Я пыталась исцелить Кейт – я сделала все, что могла. Клянусь. Люди считают, что мой народ способен излечивать болезни, творить чудеса, да? Но я потерпела неудачу, как и с твоей матерью. К тому же Кейт стояла прямо рядом с поршнями, когда они взорвались. К моменту, когда я ее увидела, ее кости уже начали превращаться в машинный лед, вены сияли. И все-таки мне известно о травах то, чего не знает большинство так называемых аптекарей. Я сумела даровать ей толику утешения… Увы, Кейт зачахла и умерла. Но она, по крайней мере, дожила до возможности увидеть ребенка, которого выносила, и понять, насколько ее дочь красива.

– Это была Аннализа?

Госпожа Саммертон некоторое время молчала.

– Я уже стара. Но во многих отношениях жила вполне достойно. Никогда не голодала. В результате бессмысленной смерти и ужасного стечения обстоятельств у меня появилась Аннализа. Полагаю, я всегда была такой же, как ты, Роберт. Хотя и не знала этого, искала цель в жизни. А что может быть лучше, чем дать юному существу тот шанс, которого у меня никогда не было?

– Вы знали, какая Аннализа на самом деле?
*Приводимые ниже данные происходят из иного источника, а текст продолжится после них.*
/-- Issue an instruction of one subgroup: it must be ready, its encoding without fault; then its effect and PC. The first subgroup of a
bundle counts its issue. None when it does not issue now. -/
def State.gStep (s : State) (g : GIssue) (f : Fields) (w : GUse) (pairs : List Nat) (first : Bool)
    (body : GIssue → State → GroupCtx → Subgroup → GEff) : Option State :=
  let n := g.core.val
  let x := s.grp n g.gctx
  match x.sub? g.lane with
  | none => none
  | some b =>
    if !s.coreLive n || !s.subReady n g.gctx b then none
    else
      let b : Subgroup := { b with fence := none }
      let tick (s : State) : State := if first then s.count (0x100 + n) 8 1 else s
      match w.fault f with
      | some code => some (s.killGroup n g.gctx code b.pc.toNat)
      | none =>
        if (w.regs f pairs).any (fun r => (List.range 32).any fun l => x.pend.contains (l * 64 + r)) then none
        else
          let at_ (x : GroupCtx) (t : Int) : GroupCtx := x.putSub g.lane { b with pc := BitVec.ofInt 20 t }
          match body g s x b with
          | .stall => none
          | .fault s code => some (s.killGroup n g.gctx code b.pc.toNat)
          | .subs s x => some ((tick s).putGroup n g.gctx x)
          | .jump s x t =>
            let s := tick s
            some (if x.pcOk t then s.putGroup n g.gctx (at_ x t)
              else (s.setGrp n g.gctx x).killGroup n g.gctx gPC (BitVec.ofInt 20 t).toNat)
          | .next s x => some ((tick s).putGroup n g.gctx (at_ x (b.pc.toNat + 8)))

/-! Re-packing (R472, R473). -/

/-- A subgroup as R462 orders it: decode work first, then the older launch, the lower group index, the lower lowest lane. -/
structure Rank where
  key  : Nat
  g    : GIssue
  mask : BitVec 32
  deriving DecidableEq, Repr

/-- The lowest active lane of a subgroup. -/
def Subgroup.low (b : Subgroup) : Nat := ((List.range 32).find? b.mask.getLsbD).getD 0

/-- A subgroup's place in the order of R462. -/
def State.rankOf (s : State) (n : Nat) (x : GroupCtx) (b : Subgroup) : Nat :=
  let old := (s.core n).launches.findIdx fun l => decide (l.id = x.launch)
  ((flag (decide (x.owner = .p)) * 2 ^ 20 + old) * 16 + x.index) * 32 + b.low

/-- Put a subgroup into a list in the order of R462. -/
def rankInsert : List Rank → Rank → List Rank
  | [], r => [r]
  | y :: t, r => if r.key < y.key then r :: y :: t else y :: rankInsert t r

/-- Of subgroups in order, the first n whose masks overlap neither the mask taken so far nor each other. -/
def pickRanks : Nat → BitVec 32 → List Rank → List GIssue
  | 0, _, _ => []
  | _, _, [] => []
  | n + 1, m, r :: t => if r.mask &&& m = 0#32 then r.g :: pickRanks n (m ||| r.mask) t else pickRanks (n + 1) m t

/-- The partners that a subgroup leads in a bundle (R472): up to three that come next in the order of R462, of launches of the same
kernel with PACK = 1 from the same sequencer context, at the same PC, ready, with masks that do not overlap; only for a per-lane
instruction without u registers, and with STN_GCFG.PACKEN = 1 (R488, notes/assumptions/31.md). -/
def State.partners (s : State) (g : GIssue) (f : Fields) (w : GUse) (pairs : List Nat) : List GIssue :=
  let n := g.core.val
  let x := s.grp n g.gctx
  let pack := (s.image.bind fun i => i.kernels.find? fun k => decide (k.num = x.kernel)).any (·.pack)
  if !w.lanes || decide (w.dst = .u) || decide (w.a = .u) || decide (w.b = .u) || !pack || !s.bit (offGX n) 1 then []
  else
    match x.sub? g.lane with
    | none => []
    | some b =>
      let all : List Rank := (List.finRange 16).flatMap fun h =>
        let y := s.grp n h
        let free := (w.regs f pairs).all fun r => (List.range 32).all fun l => !y.pend.contains (l * 64 + r)
        if decide (y.kernel ≠ x.kernel) || decide (y.owner ≠ x.owner) || !free then []
        else (y.subs.filter fun c => decide (c.pc = b.pc) && s.subReady n h c).map fun c =>
          { key := s.rankOf n y c, g := { core := g.core, gctx := h, lane := Fin.ofNat 32 c.low }, mask := c.mask }
      let next := (all.filter fun r => decide (s.rankOf n x b < r.key)).foldl rankInsert []
      pickRanks 3 b.mask next

/-- Issue an instruction of a subgroup, with the partners of its bundle: what they do is what separate issue in the bundle's order does
(R472, R473). Back-fill waits while decode work is ready (R309, R462). -/
def State.gIssue (s : State) (g : GIssue) (f : Fields) (w : GUse) (pairs : List Nat)
    (body : GIssue → State → GroupCtx → Subgroup → GEff) : State :=
  let n := g.core.val
  if s.asBackfill n (s.grp n g.gctx).owner && s.decodeReady n then s
  else
    match s.gStep g f w pairs true body with
    | none => s
    | some t => (s.partners g f w pairs).foldl (fun t h => (t.gStep h f w pairs false body).getD t) t

/-- Later stores of the context carry poison (R384, R460). -/
def GroupCtx.taintIf (x : GroupCtx) (po : Bool) : GroupCtx := if po then { x with taint := true } else x

/-! Control and divergence (R455, R459, R464 to R471). -/

/-- GNOP. -/
def execGnop (g : GIssue) (f : Fields) (s : State) : Host.Outcome State Fault Refusal :=
  .next <| s.gIssue g f noG [] fun _ s x _ => .next s x

/-- OFF of a branch, in bytes. -/
def gOff (b : Subgroup) (f : Fields) : Int := (b.pc.toNat : Int) + 8 * f.imm.toInt

/-- BRA. -/
def execBra (g : GIssue) (f : Fields) (s : State) : Host.Outcome State Fault Refusal :=
  .next <| s.gIssue g f { noG with rsv := 0 } [] fun _ s x b => .jump s x (gOff b f)

/-- BRU: taken when uA is not zero. -/
def execBru (g : GIssue) (f : Fields) (s : State) : Host.Outcome State Fault Refusal :=
  .next <| s.gIssue g f { noG with a := .u, rsv := 0 } [] fun _ s x b =>
    let x := x.taintIf (x.uPois.getLsbD f.srca.toNat)
    if x.uv f.srca.toNat ≠ 0#64 then .jump s x (gOff b f) else .next s x

/-- A stack-entry number that no entry of the context holds. -/
def freshEntry (x : GroupCtx) : Nat := (x.stack.map (·.id)).foldl Nat.max 0 + 1

/-- BRD: the lanes whose condition is not zero go to the target, the others fall through; when both exist a stack
entry is pushed and the subgroup splits (R465 to R468). -/
def execBrd (g : GIssue) (f : Fields) (s : State) : Host.Outcome State Fault Refusal :=
  .next <| s.gIssue g f { noG with a := .t, rsv := 0 } [] fun g s x b =>
    let taken : BitVec 32 := maskBy 32 fun i => b.mask.getLsbD i && decide (x.tv f.srca.toNat i ≠ 0#32)
    let x := x.taintIf ((List.range 32).any fun i => b.mask.getLsbD i && x.tp f.srca.toNat i)
    let dest := (b.pc.toNat : Int) + 8 * signedOf 17 (immBits f 33 17)
    if taken = 0#32 then .next s x
    else if taken = b.mask then .jump s x dest
    else if x.stack.length ≥ 16 then .fault (s.setGrp g.core.val g.gctx x) gSTACK
    else if !x.pcOk dest then .jump s x dest
    else
      let e : StackEntry := { id := freshEntry x, mask := b.mask, parent := b.entry,
                              rpc := BitVec.ofInt 20 ((b.pc.toNat : Int) + 8 * signedOf 17 (immBits f 16 0)) }
      let b1 : Subgroup := { b with pc := BitVec.ofInt 20 dest, mask := taken, entry := some e.id }
      let b2 : Subgroup := { b with pc := b.pc + 8#20, mask := b.mask &&& ~~~ taken, entry := some e.id }
      let subs := (x.subs.filter fun y => !y.mask.getLsbD g.lane.val) ++ [b1, b2]
      .subs s { x with subs := subs, stack := x.stack ++ [e] }

/-- Merge the subgroups of an entry when every lane of its mask waits at its RCV (R469). -/
def GroupCtx.mergeAt (x : GroupCtx) (e : StackEntry) : GroupCtx :=
  let here (b : Subgroup) : Bool := b.atRcv && decide (b.entry = some e.id)
  let lanes := (x.subs.filter here).foldl (fun m b => m ||| b.mask) 0#32
  if e.mask ≠ 0#32 ∧ lanes = e.mask then
    let b : Subgroup := { pc := e.rpc + 8#20, mask := e.mask, entry := e.parent, atRcv := false, fence := none }
    { x with subs := (x.subs.filter fun y => !here y) ++ [b], stack := x.stack.filter fun y => decide (y.id ≠ e.id) }
  else x

/-- RCV: at the RPC of its current entry the subgroup waits for the entry's other lanes (R469, R470). -/
def execRcv (g : GIssue) (f : Fields) (s : State) : Host.Outcome State Fault Refusal :=
  .next <| s.gIssue g f noG [] fun g s x b =>
    match x.stack.find? (fun e => decide (b.entry = some e.id)) with
    | none => .next s x
    | some e =>
      if e.rpc ≠ b.pc then .next s x
      else .subs s ((x.putSub g.lane { b with atRcv := true }).mergeAt e)

/-- GEXIT: the active lanes end; they leave every stack entry, and an entry without lanes is freed (R471). -/
def execGexit (g : GIssue) (f : Fields) (s : State) : Host.Outcome State Fault Refusal :=
  .next <| s.gIssue g f noG [] fun g s x b =>
    let stack := (x.stack.map fun e => { e with mask := e.mask &&& ~~~ b.mask }).filter fun e => decide (e.mask ≠ 0#32)
    let x := { x with subs := x.subs.filter fun y => !y.mask.getLsbD g.lane.val, stack := stack }
    .subs s (stack.foldl GroupCtx.mergeAt x)

/-- GFENCE: the subgroup issues nothing more until every earlier store, atomic and GRED of its context is
acknowledged (R459). -/
def execGfence (g : GIssue) (f : Fields) (s : State) : Host.Outcome State Fault Refusal :=
  .next <| s.gIssue g f noG [] fun g s x b =>
    .subs s (x.putSub g.lane { b with fence := some s.nextReq, pc := b.pc + 8#20 })

end Sys2Proof.Machine
end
– Каким бы ни было заклинание, которому подверглась Кейт, в нем наверняка таилась колоссальная мощь. Аннализа обязана была быть подменышем, но казалась совершенной – и ты сам понимаешь, как гильдии должны были дорожить подобной добычей! Так что и речи не было о том, чтобы отдать ее обратно в Брейсбридж. Растить Аннализу – это был долгий и трудный процесс, по ходу которого мне пришлось многому научиться, но, по крайней мере, у меня были кое-какие сбережения, мои небольшие инвестиции, которые, как я обнаружила, поразительным образом умножились за то время, пока я их игнорировала.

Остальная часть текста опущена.